-- ==== Sys2Proof/Machine/Coll.lean ====
section
/-! DEFINITION. The collective engine at work: contributions, rounds, algorithms, results and completions (R232 to R252). -/

namespace Sys2Proof.Machine

/-! ## Contexts and tiles -/

def Blk.modCtx (s : Blk) (c : Nat) (f : Ctx → Ctx) : Blk := s.setCtx c (f (s.ctx c))
def Ctx.round (x : Ctx) (r : Nat) : CRound := tblGet {} r x.rounds
def Blk.modRound (s : Blk) (c r : Nat) (f : CRound → CRound) : Blk :=
  s.modCtx c (fun x => { x with rounds := tblSet r (f (x.round r)) x.rounds })

/-- The operations (R232). -/
def opAllreduce : Nat := 0
def opReduceScatter : Nat := 1
def opAllgather : Nat := 2
def opBroadcast : Nat := 3
def opAlltoall : Nat := 4
def opBarrier : Nat := 5

/-- The buffer's format, the bytes of a tile as the engine counts them, and with an MX tile's scale bytes (R110, R232). -/
def Ctx.format (x : Ctx) : Fmt := (Fmt.ofCode x.fmt).getD .bf16
def Ctx.tileBytes (x : Ctx) : Nat := tileSize x.format
def Ctx.tileLen (x : Ctx) : Nat := tileSize x.format + tileScales x.format
/-- A row of a tile, with its scale byte (R247). -/
def Ctx.rowLen (x : Ctx) : Nat := x.tileBytes / 16 + tileScales x.format / 16

/-- The instance is in IMPLICIT mode (R237). -/
def Blk.collImplicit (s : Blk) (i : Nat) : Bool := s.flag F.COLI_CFG_COLL_MODE i

/-- Tiles that the local positions contribute: none off the root of a BROADCAST, an arrival for a BARRIER. -/
def Ctx.nlocal (x : Ctx) : Nat :=
  if x.op = opBarrier then 1 else if x.op = opBroadcast ∧ x.rank ≠ x.root then 0 else x.ntile

/-- A round is open when the engine accepts it (R239). -/
def Ctx.isOpen (x : Ctx) (r : Nat) : Bool := decide (x.rnd ≤ r) && decide (r < x.rnd + x.nbufR)

/-- Has anything happened in the round? -/
def Ctx.busy (x : Ctx) (q : CRound) : Bool :=
  q.asked || q.begun || !q.contribs.isEmpty || !q.inbox.isEmpty || decide (q.cur ≠ 0) || !q.placed.isEmpty || !q.lost.isEmpty || !q.failed.isEmpty || !q.ends.isEmpty ||
    (q.closed && decide (x.nlocal ≠ 0))

/-- Does a tile hold a NaN, or a W128 NAN, PINF or NINF (R252)? -/
def tileNan (f : Fmt) (l : List Byte) : Bool :=
  if f = .w128 then (List.range 512).any (fun k =>
    let t := (w128Read (BitVec.ofNat 128 (fieldAt l (16 * k) 16))).1
    t == .nan || t == .pinf || t == .ninf)
  else match f.fl with
    | none => f.isMx && (l.drop (tileSize f)).any (fun b => b == 0xFF)
    | some ff => (List.range 512).any (fun k => ff.decode (packedElem f.width l k) == .nan) ||
        (f.isMx && (l.drop (tileSize f)).any (fun b => b == 0xFF))

/-- Does a W128 tile hold OVR (R242)? -/
def tileOvr (l : List Byte) : Bool :=
  (List.range 512).any (fun k => (w128Read (BitVec.ofNat 128 (fieldAt l (16 * k) 16))).1 == .ovr)

/-! ## Adding in the format of the data (R53, R242, R243) -/

/-- Combine two elements of a floating format: a sum rounded once to nearest even, or the larger or smaller (R101). -/
def redElem (f : FFmt) (rop a b : Nat) : Nat :=
  let x := f.decode a
  let y := f.decode b
  if rop = 0 then (f.encode (fAdd x y).1).1
  else if x = .nan ∨ y = .nan then f.qnan
  else if rop = 1 then (if minLt x y then b else a)
  else (if minLt y x then b else a)

/-- Combine two buffers of a format: the first is the value added first. -/
def redBytes (f : Fmt) (rop : Nat) (a b : List Byte) : List Byte :=
  if f = .w128 then (List.range 512).flatMap (fun k =>
    toLe 16 (w128Add (BitVec.ofNat 128 (fieldAt a (16 * k) 16)) (BitVec.ofNat 128 (fieldAt b (16 * k) 16))).1.toNat)
  else match f.fl with
    | none => a
    | some ff => packElems f.width ((List.range 512).map (fun k => redElem ff rop (packedElem f.width a k) (packedElem f.width b k)))

/-- Combine two tiles; poison enters the result. -/
def Ctx.combine (x : Ctx) (a b : CTile) : CTile := { data := redBytes x.format x.rop a.data b.data, bad := a.bad || b.bad }

/-- A format that the engine adds (R242). -/
def isAddable (f : Fmt) : Bool := f == .w128 || f == .fp32 || f == .bf16 || f == .fp16
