/-- The regions that a DOWN link cuts off from some region or from the hub under XY routing (R179, R181): a link between columns, every
region; a link between rows, its column; a hub link, its die. -/
def cutOff (e : Nat) : List Nat :=
  if e < 256 then
    if e % 4 = 1 ∨ e % 4 = 3 then List.range 64 else (List.range 8).map (fun y => y * 8 + e / 4 % 8)
  else (List.range 64).filter (fun r => dieOf r == e % 4)

/-- Packets queued for or on a link end: the copies that leave a router by it, and those of its replay buffer. -/
def Flight.behind (f : Flight) (e : Nat) : List Nat :=
  if f.place = .wire e then f.dsts
  else match f.place, f.router with
    | .src n, _ => if n ≥ 1024 ∧ !(dstHub f.pkt.dst) ∧ hubEnd (n - 1024) = e then f.dsts else []
    | _, some r => f.dsts.filter (fun d => let port := nextPort (dstPos f.pkt.dst / 16 % 16) r d; decide (16 ≤ port) && endOf r port == e)
    | _, none => []

/-- A link end enters DOWN: FABRIC_LINK_FAILED; queued stream packets are discarded and counted, and Tutoby clears the REGION_OK bits of the
regions cut off (R178, R181; the moment is a DESIGN CHOICE, log entry 103). -/
def Blk.linkDown (s : Blk) (e : Nat) : Blk :=
  let s1 := s.modLnk e (fun l => { l with st := .down, froze := false, fails := 0, passed := false, good := 0, bad := false })
  let n := (s.flights.filter (fun f => f.behind e != [])).length
  let keep := s.flights.filterMap (fun f =>
    let l := f.behind e
    if l = [] then some f
    else if f.dsts.all (fun d => l.contains d) then none else some { f with dsts := f.dsts.filter (fun d => !(l.contains d)) })
  let s2 := ({ s1 with flights := keep }.event .fab 0 1 { unit := unitLink e }).setReg .REGION_OK 0
    (BitVec.ofNat 64 (((List.range 64).filter (fun r => (s.reg .REGION_OK).toNat.testBit r && !((cutOff e).contains r))).foldl (fun n r => n + 2 ^ r) 0))
  if n = 0 then s2 else ((s2.countBy F.DROP_ROUTE_CNT_COUNT 0 n).event .fab 0 3).pump

/-- A failed test: the third in a row takes the end DOWN, else the test runs again. -/
def Blk.testFailed (s : Blk) (e : Nat) : Blk :=
  let n := (s.lnk e).fails + 1
  if n ≥ 3 then s.linkDown e else (s.modLnk e (fun l => { l with fails := n })).linkTest e

/-- The first packet on the way to link end `e` whose bytes these are. Of several planes and channels each keeps its order. -/
def Blk.onWire (s : Blk) (e : Nat) (l : List Byte) : Option Flight :=
  s.heads.find? (fun f => f.place == .wire (otherEnd e) && StreamPktWire f.pkt == l)

/-- A good stream packet enters the input buffer of its link end. In a mesh router it takes its AGE where it comes from the hub (R191). -/
def Blk.hopIn (s : Blk) (e : Nat) (f : Flight) : Blk :=
  match bufOf e with
  | .buf b => ((s.unqueue f).enterBuf b (if 260 ≤ e then { f.pkt with age := s.ageNow } else f.pkt) f.dsts).pump
  | _ => s

/-- The partner of link end `e` sends again from its failed packet (R177). -/
def Blk.resendTo (s : Blk) (e : Nat) : Blk :=
  forL (s.flights.filter (fun f => f.place == .wire (otherEnd e))) (fun f t => t.emit (.hop (otherEnd e) f.pkt))
    ((s.linkErr (otherEnd e) true).emit (.resend e))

= = = =

* _What you are asked to do_:
Word for word, restate the lines of the data above that fall between the line holding "def opAllgather : Nat := 2" and the line holding "def Ctx.tileLen (x", inclusive, and no other lines.

* _Answer below_:
def opAllgather : Nat := 2
def opBroadcast : Nat := 3
def opAlltoall : Nat := 4
def opBarrier : Nat := 5

/-- The buffer's format, the bytes of a tile as the engine counts them, and with an MX tile's scale bytes (R110, R232). -/
def Ctx.format (x : Ctx) : Fmt := (Fmt.ofCode x.fmt).getD .bf16
def Ctx.tileBytes (x : Ctx) : Nat := tileSize x.format
def Ctx.tileLen (x : Ctx) : Nat := tileSize x.format + tileScales x.format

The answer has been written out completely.